IV. Illustration using child illness data (Poisson Family)
The next example will conduct microinference on the child illness data. The child illness data comes from a study where researchers followed $k=602$ pre-school children in north-east Thailand, recording the number of times ($y_i$) a child became sick during every 2-week period for over three years. In particular, we want to compare posterior distributions for the number of children who became sick 1, 3, 5, and 10 times during a two week period. We will use the $\mathcal{L}^2$ representation for this example.
Pre-Inferential Modeling
Step 1. We begin by finding the starting parameter values for $g \sim Gamma(\alpha, \beta)$ by MLE:
data(ChildIll)
child.start <- gMLE.pg(ChildIll)
We use our starting parameter values to run the main DS.prior function for the Poisson family:
child.ds <- DS.prior(ChildIll, max.m = 8, child.start, family = "Poisson")

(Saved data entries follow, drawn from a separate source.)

theorem invPuts_of_c20_none {l : C20Layout} (hx : x.layout = .c20 l) :
    invPuts plat (some x) none ms f = (.invalidState, []) := by
  simp only [invPuts, layoutOf, Option.map_some, hx]

theorem invPuts_of_dpmn {l : DpmnLayout} (hx : x.layout = .dpmn l) :
    invPuts plat (some x) c20 ms f = (.ok, invDpmn l ms f) := by
  simp only [invPuts, layoutOf, Option.map_some, hx]

theorem copyWord_of_getElem? {k : Nat} {v : Word} (h : ms[k]? = some v) : copyWord ms k = v := by
  rw [copyWord, List.getD_eq_getElem?_getD, h, Option.getD_some]

/-! ### The command -/

theorem copyOf_true (ss : List Slot) : copyOf true ss = ss.map (·.mod) := rfl

theorem Core.withMods_mods {c : Core} (hslots : c.slots = some ss) :
    { c with slots := some (withMods ss (ss.map (·.mod))) } = c := by rw [withMods_self, ← hslots]

/-- CALC_FEEDBACK_DIVIDERS, its checks passed, writes what the inverse gives and ends with its status. -/
theorem run_feedback (hb : s.banks[s.cur]? = some b) (hq : s.quiet) (hsel : b.core.sel = some x)
    (hslots : b.core.slots = some ss) (hpos : B64.le b.core.arg0 B64.zero = false) {st : Status}
    (hinv : invPuts s.plat (some x) b.core.c20.cache? (ss.map (·.mod)) b.core.arg0 = (st, puts)) (cmd : Option Instr) :
    run (.seq s.cur cmd b.core) [] (calcFeedbackDividersCode s.plat b.core Prog.ending) s =
      s.ended s.cur b { b.core with slots := some (withMods ss (applyPuts (ss.map (·.mod)) puts)) } st := by
  have hlt := lt_of_bank hb
  obtain ⟨hist, e⟩ := run_writeMod (b := b) hq hlt cmd b.core [] puts (c := b.core)
    (by rw [withMods_self, hslots]) (List.length_map _) fun _ => Prog.ending st
  rw [State.withCore_self hb, run_end hlt _ _ _ _ _ hq] at e
  rw [calcFeedbackDividersCode, hpos, if_neg Bool.false_ne_true, Core.snapshot, hsel, hslots, Option.getD_some,
    copyOf_true, hinv]
  exact e

/-- The same where the operand is finite and greater than 0. -/
theorem exec_feedback (hb : s.banks[s.cur]? = some b) (hq : s.quiet) (hf : b.core.fsm = .captured ∨ b.core.fsm = .done)
    (hsel : b.core.sel = some x) (hslots : b.core.slots = some ss) (hfin : ¬ notFinite b.core.arg0)
    (hpos : B64.le b.core.arg0 B64.zero = false) {st : Status}
    (hinv : invPuts s.plat (some x) b.core.c20.cache? (ss.map (·.mod)) b.core.arg0 = (st, puts)) :
    exec .calcFeedbackDividers s = .next (s.ended s.cur b
      { b.core with slots := some (withMods ss (applyPuts (ss.map (·.mod)) puts)) } st) := by
  have hl : legalityEntry .calcFeedbackDividers b.core.fsm = some none := by rcases hf with h | h <;> rw [h] <;> rfl
  rw [exec_eq_run hb hl hfin]
  exact congrArg Host.Outcome.next (run_feedback hb hq hsel hslots hpos hinv _)

/-- An inverse that fails without a write leaves the bank alone. -/
theorem exec_feedback_fails (hb : s.banks[s.cur]? = some b) (hq : s.quiet)
    (hf : b.core.fsm = .captured ∨ b.core.fsm = .done) (hsel : b.core.sel = some x) (hslots : b.core.slots = some ss)
    (hfin : ¬ notFinite b.core.arg0) (hpos : B64.le b.core.arg0 B64.zero = false) {st : Status}
    (hinv : invPuts s.plat (some x) b.core.c20.cache? (ss.map (·.mod)) b.core.arg0 = (st, [])) :
    exec .calcFeedbackDividers s = .next (s.ended s.cur b b.core st) := by
  rw [exec_feedback hb hq hf hsel hslots hfin hpos hinv]
  exact congrArg (fun c => Host.Outcome.next (s.ended s.cur b c st)) (Core.withMods_mods hslots)

/-! ### Auxiliary fields of a DKL -/

theorem applyPuts_append (ms : List Word) (puts puts' : List (Nat × Word)) :
    applyPuts ms (puts ++ puts') = applyPuts (applyPuts ms puts) puts' := List.foldl_append

/-- A word for each slot of a list. -/
theorem getElem?_applyPuts_map (ks : List Nat) (g : Nat → Word) (ms : List Word) (j : Nat) :
    (applyPuts ms (ks.map fun k => (k, g k)))[j]? = if j ∈ ks then ms[j]?.map fun _ => g j else ms[j]? := by
  induction ks generalizing ms with
  | nil => simp [applyPuts]
  | cons k rest ih =>
    have h := ih (ms.set k (g k))
    rw [List.getElem?_set'] at h
    rw [List.map_cons]
    refine h.trans ?_
    by_cases hkj : k = j
    · subst hkj
      simp [Function.const_def]
    · simp [hkj, Ne.symm hkj]

theorem mem_dklSlotsOf {l : DklLayout} {reg : Word} {k : Nat} : k ∈ dklSlotsOf l reg ↔ l.regs[k]? = some reg := by
  simp only [dklSlotsOf, List.mem_filter, List.mem_range, beq_iff_eq, and_iff_right_iff_imp]
  exact fun h => (List.getElem?_eq_some_iff.1 h).1

/-- A word with an auxiliary field forced (41_phy_datapath.md R223). -/
def forcedBy (a : AuxField) (v : Word) : Word := (v &&& ~~~a.mask) ||| (a.value &&& a.mask)

/-- The writes that force one auxiliary field. -/
def auxPuts (l : DklLayout) (ms : List Word) (a : AuxField) : List (Nat × Word) :=
  (dklSlotsOf l a.reg).map fun k => (k, forcedBy a (copyWord ms k))

theorem forceAux_cons (l : DklLayout) (ms : List Word) (a : AuxField) (rest : List AuxField) :
    forceAux l ms (a :: rest) = auxPuts l ms a ++ forceAux l (applyPuts ms (auxPuts l ms a)) rest := rfl

/-- The slots with an auxiliary field forced in each that its register has. -/
def forceSlots (ss : List Slot) (a : AuxField) : List Slot :=
  ss.map fun w => if w.addr = a.reg.toNat then { w with mod := forcedBy a w.mod } else w

theorem getElem?_withMods (ss : List Slot) (ms : List Word) (k : Nat) :
    (withMods ss ms)[k]? = ss[k]?.bind fun y => ms[k]?.map fun v => { y with mod := v } := by
  rw [withMods, List.getElem?_zipWith]
  cases ss[k]? <;> cases ms[k]? <;> rfl

/-- The slots of the register, found by their numbers or by their addresses. -/
theorem withMods_auxPuts {l : DklLayout} (haddr : ss.map (·.addr) = l.regs.map BitVec.toNat) (ms : List Word)
    (a : AuxField) : withMods ss (applyPuts ms (auxPuts l ms a)) = forceSlots (withMods ss ms) a := by
  apply List.ext_getElem?
  intro k
  rw [forceSlots, List.getElem?_map, getElem?_withMods, getElem?_withMods, auxPuts, getElem?_applyPuts_map]
  cases hy : ss[k]? with
  | none => rfl
  | some y =>
    have hreg : k ∈ dklSlotsOf l a.reg ↔ y.addr = a.reg.toNat := by
      have h := congrArg (·[k]?) haddr
      simp only [List.getElem?_map, hy, Option.map_some] at h
      obtain ⟨reg, hr, he⟩ := Option.map_eq_some_iff.1 h.symm
      rw [mem_dklSlotsOf, hr, Option.some.injEq, ← he, BitVec.toNat_inj]
    cases hv : ms[k]? with
    | none => simp
    | some v =>
      have hcopy := copyWord_of_getElem? hv
      by_cases hk : y.addr = a.reg.toNat
      · simp [hreg, hk, hcopy]
      · simp [hreg, hk]

theorem withMods_forceAux {l : DklLayout} (haddr : ss.map (·.addr) = l.regs.map BitVec.toNat) (aux : List AuxField)
    (ms : List Word) : withMods ss (applyPuts ms (forceAux l ms aux)) = aux.foldl forceSlots (withMods ss ms) := by
  induction aux generalizing ms with
  | nil => rfl
  | cons a rest ih => rw [forceAux_cons, applyPuts_append, ih, withMods_auxPuts haddr, List.foldl_cons]

/-! ### The inverses of the MMIO variants -/

theorem withMods_cons (y : Slot) (ss : List Slot) (v : Word) (ms : List Word) :
    withMods (y :: ss) (v :: ms) = { y with mod := v } :: withMods ss ms := rfl

theorem applyPuts_first (v w w' : Word) (ms : List Word) : applyPuts (v :: ms) [(0, w), (0, w')] = w' :: ms := rfl

theorem invPuts_combo {l : ComboLayout} {t : B64} {i fr : Nat} (v : Word)
    (hx : x.layout = .combo l) (hi : i = B64.clampTo .floor 1023 (B64.div t (B64.ofNat plat.refclkComboKhz)))
    (hfr : fr = B64.clampTo .nearest 32767 (B64.div (B64.mul
      (B64.sub t (B64.mul (B64.ofNat i) (B64.ofNat plat.refclkComboKhz))) (B64.ofNat 16384))
      (B64.ofNat plat.refclkComboKhz))) :
    invPuts plat (some x) c20 (v :: ms) t = (.ok, [(0, fieldPut v (fieldMask l.intLo 10) l.intLo i),
      (0, fieldPut (fieldPut v (fieldMask l.intLo 10) l.intLo i) (fieldMask l.fracLo 15) l.fracLo fr)]) := by
  simp only [hfr, hi, invPuts_of_combo hx, invCombo, comboDividers, copyWord, List.getD_cons_zero]

theorem invPuts_dkl_zero {l : DklLayout} {t : B64} {v : Word}
    (hx : x.layout = .dkl l) (hp : fieldGet v l.predivLo 4 = 0) :
    invPuts plat (some x) c20 (v :: ms) t = (.dividerError, []) := by
  simp only [invPuts_of_dkl hx, invDkl, dklPrediv, copyWord, List.getD_cons_zero, hp, if_true]

theorem invPuts_dkl {l : DklLayout} {t f : B64} {i fr : Nat} {v w : Word}
    (hx : x.layout = .dkl l) (hp : fieldGet v l.predivLo 4 ≠ 0)
    (hf : f = B64.div t (B64.mul plat.refclkDklMhz (B64.ofNat (fieldGet v l.predivLo 4))))
    (hi : i = B64.clampTo .floor 255 f)
    (hfr : fr = B64.clampTo .nearest 0x3FFFFF (B64.mul (B64.sub f (B64.ofNat i)) (B64.ofNat 4194304))) :
    (invPuts plat (some x) c20 (v :: w :: ms) t).1 = .ok ∧
      applyPuts (v :: w :: ms) (invPuts plat (some x) c20 (v :: w :: ms) t).2 =
        applyPuts (fieldPut v (fieldMask l.intLo 8) l.intLo i :: fieldPut w (fieldMask l.fracLo 22) l.fracLo fr :: ms)
          (forceAux l
            (fieldPut v (fieldMask l.intLo 8) l.intLo i :: fieldPut w (fieldMask l.fracLo 22) l.fracLo fr :: ms) l.aux) := by
  simp only [hfr, hi, hf, invPuts_of_dkl hx, invDkl, dklPrediv, dklDividers, copyWord, List.getD_cons_zero,
    List.getD_cons_succ, hp, if_false, applyPuts_append, true_and]
  simp only [applyPuts, List.foldl_cons, List.foldl_nil, List.set_cons_zero, List.set_cons_succ]

theorem invPuts_dpmn {l : DpmnLayout} {t : B64} (v : Word)
    (hx : x.layout = .dpmn l) : invPuts plat (some x) c20 (v :: ms) t = (.ok, [(0, fieldPut v l.mMask (maskShift l.mMask)
      (B64.clampTo .trunc (l.mMask.toNat / 2 ^ maskShift l.mMask) t))]) := by
  simp only [invPuts_of_dpmn hx, invDpmn, dpmnValue, copyWord, List.getD_cons_zero]

/-- Settles O34: Combo and DP M/N write the first slot, a DKL the first two and then the auxiliary fields. -/
theorem feedbackMmio : Obligations.FeedbackMmio := by
  intro s b x y z rest t hb hq hf hsel hslots ht hfin hpos
  subst ht
  have hrest : ∀ (y : Slot) (v : Word), withMods (y :: z :: rest) (v :: (z :: rest).map (·.mod)) =
      { y with mod := v } :: z :: rest := fun y v => by rw [withMods_cons, withMods_self]
  have hput : ∀ {st puts} (v : Word), invPuts s.plat (some x) b.core.c20.cache? ((y :: z :: rest).map (·.mod))
      b.core.arg0 = (st, puts) → applyPuts ((y :: z :: rest).map (·.mod)) puts = v :: (z :: rest).map (·.mod) →
      exec .calcFeedbackDividers s = .next (s.ended s.cur b
        { b.core with slots := some ({ y with mod := v } :: z :: rest) } st) := fun v hinv hv => by
    rw [exec_feedback hb hq hf hsel hslots hfin hpos hinv, hv, hrest]
  refine ⟨fun l i fr hx hi hfr => ?_, fun l f i fr hx haddr => ⟨fun hp => ?_, fun hp hfq hi hfr => ?_⟩, fun l hx => ?_⟩
  · exact hput _ (invPuts_combo y.mod hx hi hfr) (applyPuts_first ..)
  · exact exec_feedback_fails hb hq hf hsel hslots hfin hpos (invPuts_dkl_zero hx hp)
  · obtain ⟨hst, hputs⟩ := invPuts_dkl (c20 := b.core.c20.cache?) (w := z.mod) (ms := rest.map (·.mod)) hx hp hfq hi hfr
    rw [exec_feedback hb hq hf hsel hslots hfin hpos (Prod.ext hst rfl)]
    simp only [List.map_cons, hputs]
    rw [withMods_forceAux haddr, withMods_cons, withMods_cons, withMods_self]
    rfl
  · exact hput _ (invPuts_dpmn y.mod hx) rfl
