/-- The base-form fields of a word (R57). -/
def unpackBase (w : Word) : BaseF :=
  { ty := w.extractLsb' 48 4, a := w.extractLsb' 40 8, b := w.extractLsb' 32 8, c := w.extractLsb' 24 8,
    mod := w.extractLsb' 0 24 }

/-- The form I fields of a word (R58). -/
def unpackImm (w : Word) : ImmF :=
  { fn := w.extractLsb' 52 4, ty := w.extractLsb' 48 4, a := w.extractLsb' 40 8, b := w.extractLsb' 32 8,
    imm := w.extractLsb' 0 32 }

/-- The form E fields of a word (R58). -/
def unpackEng (w : Word) : EngF :=
  { fn := w.extractLsb' 52 4, ty := w.extractLsb' 48 4, a := w.extractLsb' 40 8, b := w.extractLsb' 32 8,
    c := w.extractLsb' 24 8, wf := w.extractLsb' 19 5, wn := w.extractLsb' 16 3, sf := w.extractLsb' 11 5,
    sn := w.extractLsb' 8 3, efl := w.extractLsb' 0 8 }

/-- OP of a word, bits [63:56]. -/
def opOf (w : Word) : BitVec 8 := w.extractLsb' 56 8
/-- FN of a word, bits [55:52]. -/
def fnOf (w : Word) : BitVec 4 := w.extractLsb' 52 4

/-- The specifiers of the words that hold `n` of them in a spec list (R62): seven to a word, the lowest byte first,
OP 0x0F, unused slots zero. Words after the list are left alone. -/
def readSpecs : List Word → Nat → Except CodeFault (List (BitVec 8))
  | _, 0 => .ok []
  | [], _ + 1 => .error .notPresent
  | w :: ws, n + 1 =>
    let here := natToBytes 7 (w.toNat % 2 ^ 56)
    if opOf w != 0x0F || (here.drop (n + 1)).any (· != 0) then .error .illegal
    else
      match readSpecs ws (n + 1 - 7) with
      | .ok rest => .ok (here.take (n + 1) ++ rest)
      | .error e => .error e

/-- How many spec-list words hold `n` specifiers (R62). -/
def specWordCount (n : Nat) : Nat := ceilDiv n 7
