/-- Abandon the routine of a core (R157, R337): the context is again at the matched instruction, what its operands
popped is back, its unstarted commands are gone with its loads, and the sequencer's view is that without them. A command whose
fault it stood for is offered again. -/
def Core.abandon (c : Core) : Core :=
  match c.emul with
  | none => c
  | some e =>
    let keep (l : List Cmd) : List Cmd := l.filter (fun k => k.seq < e.seq || k.started)
    let c := e.chans.foldl (fun c x =>
      c.setChan x.1 ((c.chan x.1).giveBack x.2.1 x.2.2)) c
    let c := e.ports.foldl (fun c x => c.setPort x.1 { c.port x.1 with pos := x.2 }) c
    let ofCmd := (e.fault.map (·.ofCmd)).getD false
    let c := if ofCmd then c.unstop else c
    Core.review { c with
      ctx := if ofCmd then e.kept else e.kept.dropTmpl, acc := dropLoads (if ofCmd then e.kept else e.kept.dropTmpl) c.acc,
      emul := none, wait := e.wait, mq := keep c.mq, vq := keep c.vq,
      cq := keep c.cq, srv := e.sr.extractLsb' 64 32, srm := e.sr.extractLsb' 32 32, src := e.sr.extractLsb' 0 32 }

/-- The service address of a routine of a slot: TARGET is its offset in the routine area (R151, R156). -/
def Patch.routine (p : Patch) : Nat := p.rbase + p.target.toNat

/-- A slot as the block of an agent was lowered under it (R152). -/
def State.slotAt (s : State) (a : Agent) (n : Nat) : Patch :=
  tget Patch.reset (((s.ctxOf a).blk.map (·.slots)).getD []) n

/-- NARG and KINDS of an `enter` word (R68). A word of OP 0x01 that is ILLEGAL as an `enter` is none, whatever its NARG and
KINDS, so that a branch to it is CARRY (assumption 44). -/
def enterKinds (w : Word) : Option (List Bool) :=
  match decode [w] with
  | .ok (.enter f, _) => some ((List.range (bitsNat f.mod 0 5)).map (fun i => f.mod.getLsbD (5 + i)))
  | _ => none

/-- The kinds a routine's entry block declares, read in pinned service memory (R156, R377). -/
def State.routineKinds (s : State) (d va : Nat) : Option (List Bool) :=
  match s.walk (s.die d).svcRoot va with
  | .error _ => none
  | .ok (pte, bits) =>
    match s.peekWord (leafPath pte bits va).pa with
    | .ok w => enterKinds w
    | .error _ => none

/-- PATCHFAULT (R157): the routine is abandoned, a record of it is queued, and the device kills the context. -/
def State.patchFault (s : State) (g : Nat) (e : Emul) (c : Cause) (vpc : Nat) : State :=
  let s := s.modCore g (·.abandon)
  let i := { s.mkInfo g { code := cPATCHFAULT, ecode := c.ecode, addr := vpc } e.kept.vpc e.kept.vpc 0 0 with
    ocause := c.code, osub := c.sub, slot := some e.slot }
  let s := s.queueRecord (dieOf g) i
  let s := s.modCore g (fun k =>
    { k with trap := some { info := i, queue := none, cmdSeq := 0, kinds := [], len := 0 }, cres := [] })
  s.killCore g

/-- Run a routine in place of an instruction or a report (R156). Arguments of other kinds than its entry block declares
are PATCHFAULT (R337). -/
def State.callRoutine (s : State) (g slot : Nat) (p : Patch) (word : Word) (len : Nat) (kinds : List Bool)
    (fault : Option TrapPend) (args : List Slot) : State :=
  let s := s.modCore g (fun c => c.enterRoutine slot word len kinds fault p.routine args)
  if s.routineKinds (dieOf g) p.routine == some (args.map (fun x => match x with
      | .ready v => v.isVec
      | .pending k _ => k)) then s
  else
    match (s.core g).emul with
    | some e => s.patchFault g e { code := cPATCHFAULT } (s.core g).ctx.vpc
    | none => s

Step 2. We display the U-function to quantify and characterize the uncertainty of the selected $g$:
plot(child.ds, plot.type = "Ufunc")
Step 3. We now extract the parameters for the corrected prior $\widehat{\pi}$:
child.ds
The DS prior $\widehat{\pi}$ given $g$ is: $$\widehat{\pi}(\theta) = g(\theta; \alpha,\beta)\Big[1 - 0.13T_3(\theta;G) - 0.28T_6(\theta;G) \Big].$$
We can plot $\widehat{\pi}$, along with $g$:
plot(child.ds, plot.type = "DSg", main = "DS vs. g: Child Illness Data")
MicroInference
Step 4. The plot shows some very interesting behavior in $\widehat{\pi}$. We want to explore the posterior distributions for $y = 1,3,5,10$. For those results, we use the microinference functions.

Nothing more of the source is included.